Urinary estrogen and progesterone metabolite concentrations in menstrual cycles of fertile women with non-conception, early pregnancy loss or clinical pregnancy

Harvard University, Cambridge, Massachusetts, United States
Human Reproduction (Impact Factor: 4.59). 10/2006; 21(9):2272-80. DOI: 10.1093/humrep/del187
Source: PubMed

ABSTRACT Knowledge is limited of how estrogen and progesterone variability in fertile women are associated with achieving pregnancy.
From 1996 to 1998, we enrolled 347 textile workers without hormone treatment in Anhui, China, who provided daily urine and data upon stopping contraception for up to 1 year until clinical pregnancy. Urinary hCG was assayed to detect conception and early pregnancy losses.

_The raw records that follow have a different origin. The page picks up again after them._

/-- A downlink frame of one type arrives on a port of an awake front end: one that fails R91 counts in `PORT_ERR`, one that
fails R93 as a format error, and any other is heard and acted on. -/
def FeSt.receive (f : FeSt) (n t : Nat) (x : Slot) (type : Nat) (h : LinkHead) (payload : Bytes) (act : FeSt → FeSt) :
    FeSt :=
  if !f.awake then f
  else
    let g := f.roll n
    if !h.intact payload then g.modSide x (fun q => { q with err := satN 0xFFFF (q.err + 1) })
    else if !(h.formOk false && decide (h.type = type)) then g.modSide x (fun q => { q with fmt := q.fmt + 1 })
    else act (g.hear t x h)

/-- A downlink frame on a port's front end. -/
def State.feReceive (s : State) (p : Nat) (x : Slot) (type : Nat) (h : LinkHead) (payload : Bytes) (act : FeSt → FeSt) :
    State :=
  s.modFee p (fun f => f.receive s.time.ticks s.clockUs x type h payload act)

/-- `ROLE` of an uplink frame (Table 4-3, R136): 0 neither, 1 this port, 2 the other port. -/
def FeSt.upRole (f : FeSt) (t : Nat) (x : Slot) : Nat :=
  match f.auth t with
  | none => 0
  | some y => if y = x then 1 else 2

/-- The header of an uplink frame on a port, sealed (Tables 4-2, 4-3). -/
def FeSt.upHead (f : FeSt) (t : Nat) (x : Slot) (type frame seq : Nat) (rpt : Bool) (payload : Bytes) : LinkHead :=
  { type := type, role := f.upRole t x, slot := x, up := true, rpt := rpt, frame := frame, seq := seq
      : LinkHead }.seal payload

/-! ### Conversions (R97, R122, R123, R126) -/

/-- A calibration word as int32 (Table 5-8). -/
def FeSt.calAt (f : FeSt) (i : Nat) : Int := signedOf 4 (tget f.cal i).toNat

/-- A reading with a gain correction in ppb and an offset of which `per` are one unit of the reading; uncalibrated while
`CAL_FAULT` stands (R126). Correction order and rounding: log 168. -/
def FeSt.corrected (f : FeSt) (gain offset : Nat) (per : Int) (v : Int) : Int :=
  if f.calFault then v
  else divRound (per * v * (1000000000 + f.calAt gain) + f.calAt offset * 1000000000) (per * 1000000000)

/-- A cell channel as coded. -/
def codeCell (v : Int) : Int := if v < -1000000 ∨ 6000000 < v then 0x7FFFFF else v

/-- A thermistor input of a resistance as coded: not fitted, open, shorted, or the temperature that `TH_BETA` gives with
the input's offset, clamped to Table 5-1. -/
def FeSt.codeTh (f : FeSt) (k ohm : Nat) : Int :=
  if !has f.thMask k then 0x7FFE else if 1000000 < ohm then 0x7FFF else if ohm < 100 then -0x8000
  else
    let off := if f.calFault then 0 else signedOf 2 (bitsOf (tget f.cal (0x86 + k)).toNat 0 16)
    clampI (-5500) 15000 (Config.ntcTemp ohm f.thBeta + off)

We compared urinary concentrations of estrone conjugates (E(1)C) and pregnanediol-3-glucuronide (PdG) in 266 clinical pregnancies, 63 early pregnancy losses and 272 non-conception cycles from 347 women and also in 94 clinical pregnancy and 94 non-conception cycles from the same women.
Using generalized estimating equations and relative to 266 clinical pregnancy cycles, log(E(1)C) was lower in 272 non-conception cycles [beta = -0.3 ng/mg creatinine (Cr); SE = 0.1; P < 0.0001]. On average, daily E(1)C was 18 ng/mg Cr lower in non-conception cycles than in clinical pregnancy cycles. Relative to 94 clinical pregnancy cycles, log(E(1)C) was lower in 94 non-conception cycles (beta = -0.4 ng/mg Cr; SE = 0.1; P < 0.0001) from the same women (average difference in daily E(1)C was 20 ng/mg Cr). The odds of E(1)C less than the 10th percentile (<30 ng/mg Cr) were higher in early pregnancy loss cycles [odds ratio (OR) = 4.8; P = 0.0027] than in clinical pregnancy cycles in the early luteal phase. Compared with clinical pregnancy cycles, log(PdG) concentrations were lower in non-conception cycles during the follicular phase, but this analysis lacked power for multiple testing.
Estrogen concentrations varied from cycle to cycle, and higher estrogen was associated with achieving clinical pregnancy.